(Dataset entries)
* * *

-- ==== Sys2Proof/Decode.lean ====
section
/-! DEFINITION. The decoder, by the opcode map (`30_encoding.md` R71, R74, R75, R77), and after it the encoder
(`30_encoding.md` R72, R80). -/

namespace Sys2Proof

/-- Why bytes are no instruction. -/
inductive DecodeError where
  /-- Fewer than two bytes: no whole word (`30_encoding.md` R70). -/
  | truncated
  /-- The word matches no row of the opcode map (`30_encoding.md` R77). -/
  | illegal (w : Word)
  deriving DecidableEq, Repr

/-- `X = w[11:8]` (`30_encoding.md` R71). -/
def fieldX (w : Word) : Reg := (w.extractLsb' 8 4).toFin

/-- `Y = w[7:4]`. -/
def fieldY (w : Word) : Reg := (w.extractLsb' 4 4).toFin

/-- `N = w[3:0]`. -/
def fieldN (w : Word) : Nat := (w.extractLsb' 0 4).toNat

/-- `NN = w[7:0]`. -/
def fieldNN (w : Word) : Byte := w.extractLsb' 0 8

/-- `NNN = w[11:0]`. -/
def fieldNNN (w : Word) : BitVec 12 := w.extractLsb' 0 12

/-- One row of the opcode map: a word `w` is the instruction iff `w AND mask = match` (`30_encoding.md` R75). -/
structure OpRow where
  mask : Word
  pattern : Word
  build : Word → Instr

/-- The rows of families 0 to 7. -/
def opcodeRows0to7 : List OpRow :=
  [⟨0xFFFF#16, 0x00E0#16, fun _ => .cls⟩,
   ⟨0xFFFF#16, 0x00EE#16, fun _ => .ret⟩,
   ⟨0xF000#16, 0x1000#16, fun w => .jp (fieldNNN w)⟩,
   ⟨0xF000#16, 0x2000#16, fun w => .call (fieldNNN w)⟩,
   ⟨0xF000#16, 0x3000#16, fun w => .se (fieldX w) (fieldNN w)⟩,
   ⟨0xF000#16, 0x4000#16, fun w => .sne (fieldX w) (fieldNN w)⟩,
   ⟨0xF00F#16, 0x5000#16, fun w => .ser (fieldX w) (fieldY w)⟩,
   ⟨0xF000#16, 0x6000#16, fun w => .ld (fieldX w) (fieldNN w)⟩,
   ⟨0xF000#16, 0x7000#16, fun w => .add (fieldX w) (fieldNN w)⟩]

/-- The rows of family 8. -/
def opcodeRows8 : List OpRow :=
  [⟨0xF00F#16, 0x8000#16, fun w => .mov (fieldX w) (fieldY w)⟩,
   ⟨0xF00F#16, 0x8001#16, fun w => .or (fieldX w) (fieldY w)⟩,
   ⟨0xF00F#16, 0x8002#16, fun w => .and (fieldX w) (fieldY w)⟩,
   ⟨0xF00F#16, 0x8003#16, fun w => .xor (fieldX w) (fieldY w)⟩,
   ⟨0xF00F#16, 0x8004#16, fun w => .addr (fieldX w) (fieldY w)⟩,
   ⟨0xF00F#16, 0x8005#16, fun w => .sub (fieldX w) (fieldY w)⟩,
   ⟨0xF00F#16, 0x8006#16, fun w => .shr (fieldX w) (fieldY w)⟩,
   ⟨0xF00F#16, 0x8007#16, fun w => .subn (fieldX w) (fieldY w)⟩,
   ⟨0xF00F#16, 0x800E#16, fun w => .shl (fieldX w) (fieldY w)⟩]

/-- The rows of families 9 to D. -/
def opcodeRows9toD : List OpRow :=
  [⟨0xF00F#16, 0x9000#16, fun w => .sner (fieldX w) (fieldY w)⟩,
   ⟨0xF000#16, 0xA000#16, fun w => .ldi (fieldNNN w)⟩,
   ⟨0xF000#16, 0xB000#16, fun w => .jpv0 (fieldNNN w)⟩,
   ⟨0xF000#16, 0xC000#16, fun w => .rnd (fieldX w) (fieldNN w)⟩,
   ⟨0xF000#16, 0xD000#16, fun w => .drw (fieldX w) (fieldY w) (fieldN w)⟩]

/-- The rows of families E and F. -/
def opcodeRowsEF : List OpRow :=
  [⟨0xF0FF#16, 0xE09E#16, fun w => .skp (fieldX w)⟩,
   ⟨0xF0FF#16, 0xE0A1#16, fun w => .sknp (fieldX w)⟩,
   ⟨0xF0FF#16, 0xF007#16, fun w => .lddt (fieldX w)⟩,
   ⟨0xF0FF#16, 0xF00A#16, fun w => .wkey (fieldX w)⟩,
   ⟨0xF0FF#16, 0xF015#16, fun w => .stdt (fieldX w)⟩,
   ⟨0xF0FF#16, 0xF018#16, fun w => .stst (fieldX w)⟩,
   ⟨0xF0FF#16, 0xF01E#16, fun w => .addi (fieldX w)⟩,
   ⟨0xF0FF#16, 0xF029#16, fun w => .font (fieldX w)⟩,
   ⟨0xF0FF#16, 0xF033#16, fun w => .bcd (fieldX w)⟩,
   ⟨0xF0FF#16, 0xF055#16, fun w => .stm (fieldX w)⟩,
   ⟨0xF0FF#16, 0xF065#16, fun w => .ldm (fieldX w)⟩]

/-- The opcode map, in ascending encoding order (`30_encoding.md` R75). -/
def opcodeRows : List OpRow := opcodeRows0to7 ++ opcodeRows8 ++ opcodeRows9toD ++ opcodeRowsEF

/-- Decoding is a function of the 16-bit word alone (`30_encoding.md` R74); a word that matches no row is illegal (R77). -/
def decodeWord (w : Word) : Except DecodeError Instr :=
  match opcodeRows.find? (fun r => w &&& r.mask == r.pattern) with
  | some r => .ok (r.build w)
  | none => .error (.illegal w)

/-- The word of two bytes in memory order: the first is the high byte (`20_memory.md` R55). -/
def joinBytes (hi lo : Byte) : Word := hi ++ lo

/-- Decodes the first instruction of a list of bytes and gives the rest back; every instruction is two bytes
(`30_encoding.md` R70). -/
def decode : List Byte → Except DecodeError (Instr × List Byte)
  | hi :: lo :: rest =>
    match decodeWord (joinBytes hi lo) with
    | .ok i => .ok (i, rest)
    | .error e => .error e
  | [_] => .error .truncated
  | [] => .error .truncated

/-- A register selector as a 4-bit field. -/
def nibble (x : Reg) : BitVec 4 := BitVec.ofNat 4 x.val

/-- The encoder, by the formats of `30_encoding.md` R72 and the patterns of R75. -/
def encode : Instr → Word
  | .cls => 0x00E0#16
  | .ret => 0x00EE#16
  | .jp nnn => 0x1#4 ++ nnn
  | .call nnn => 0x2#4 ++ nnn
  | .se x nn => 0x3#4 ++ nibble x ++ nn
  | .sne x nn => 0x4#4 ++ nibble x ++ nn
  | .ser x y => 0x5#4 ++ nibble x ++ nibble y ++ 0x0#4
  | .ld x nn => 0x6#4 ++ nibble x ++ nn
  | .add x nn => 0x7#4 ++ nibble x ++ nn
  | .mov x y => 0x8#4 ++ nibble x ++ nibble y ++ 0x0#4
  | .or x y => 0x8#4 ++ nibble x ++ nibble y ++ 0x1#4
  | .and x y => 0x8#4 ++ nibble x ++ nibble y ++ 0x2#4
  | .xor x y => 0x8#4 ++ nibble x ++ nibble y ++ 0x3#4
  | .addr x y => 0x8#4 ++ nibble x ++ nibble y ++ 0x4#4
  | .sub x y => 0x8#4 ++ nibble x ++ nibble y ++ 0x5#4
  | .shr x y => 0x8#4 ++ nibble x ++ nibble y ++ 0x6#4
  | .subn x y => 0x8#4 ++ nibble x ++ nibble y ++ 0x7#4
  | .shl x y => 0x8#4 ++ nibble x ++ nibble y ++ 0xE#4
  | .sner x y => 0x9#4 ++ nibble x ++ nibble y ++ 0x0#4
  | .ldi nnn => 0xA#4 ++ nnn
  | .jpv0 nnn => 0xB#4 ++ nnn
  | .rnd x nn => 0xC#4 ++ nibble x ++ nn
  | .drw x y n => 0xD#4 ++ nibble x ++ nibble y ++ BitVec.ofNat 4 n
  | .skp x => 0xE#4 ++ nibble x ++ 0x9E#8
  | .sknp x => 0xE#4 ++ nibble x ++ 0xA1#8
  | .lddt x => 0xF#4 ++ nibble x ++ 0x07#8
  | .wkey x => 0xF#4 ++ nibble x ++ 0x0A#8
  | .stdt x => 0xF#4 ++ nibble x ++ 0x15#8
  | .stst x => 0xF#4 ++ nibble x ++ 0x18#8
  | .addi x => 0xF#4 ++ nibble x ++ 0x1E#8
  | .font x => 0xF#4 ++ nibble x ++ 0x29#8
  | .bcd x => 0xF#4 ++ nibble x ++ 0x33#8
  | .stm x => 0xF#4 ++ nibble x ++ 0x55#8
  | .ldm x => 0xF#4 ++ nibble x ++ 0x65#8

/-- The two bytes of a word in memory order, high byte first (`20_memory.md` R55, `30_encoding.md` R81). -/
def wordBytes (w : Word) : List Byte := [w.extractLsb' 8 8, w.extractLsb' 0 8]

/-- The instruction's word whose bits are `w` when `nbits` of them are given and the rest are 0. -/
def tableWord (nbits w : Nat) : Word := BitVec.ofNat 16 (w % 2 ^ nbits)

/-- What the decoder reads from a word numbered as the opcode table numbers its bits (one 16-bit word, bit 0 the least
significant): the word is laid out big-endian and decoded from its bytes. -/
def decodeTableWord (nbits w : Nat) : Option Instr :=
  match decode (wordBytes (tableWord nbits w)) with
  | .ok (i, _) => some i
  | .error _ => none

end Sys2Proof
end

* * *

• [Instructions to follow] Word for word, restate the lines above from the line containing "def opcodeRows8 : List" through the line containing "0x8004#16, fun w", with both included and nothing else.

• [Response area]
def opcodeRows8 : List OpRow :=
  [⟨0xF00F#16, 0x8000#16, fun w => .mov (fieldX w) (fieldY w)⟩,
   ⟨0xF00F#16, 0x8001#16, fun w => .or (fieldX w) (fieldY w)⟩,
   ⟨0xF00F#16, 0x8002#16, fun w => .and (fieldX w) (fieldY w)⟩,
   ⟨0xF00F#16, 0x8003#16, fun w => .xor (fieldX w) (fieldY w)⟩,
   ⟨0xF00F#16, 0x8004#16, fun w => .addr (fieldX w) (fieldY w)⟩,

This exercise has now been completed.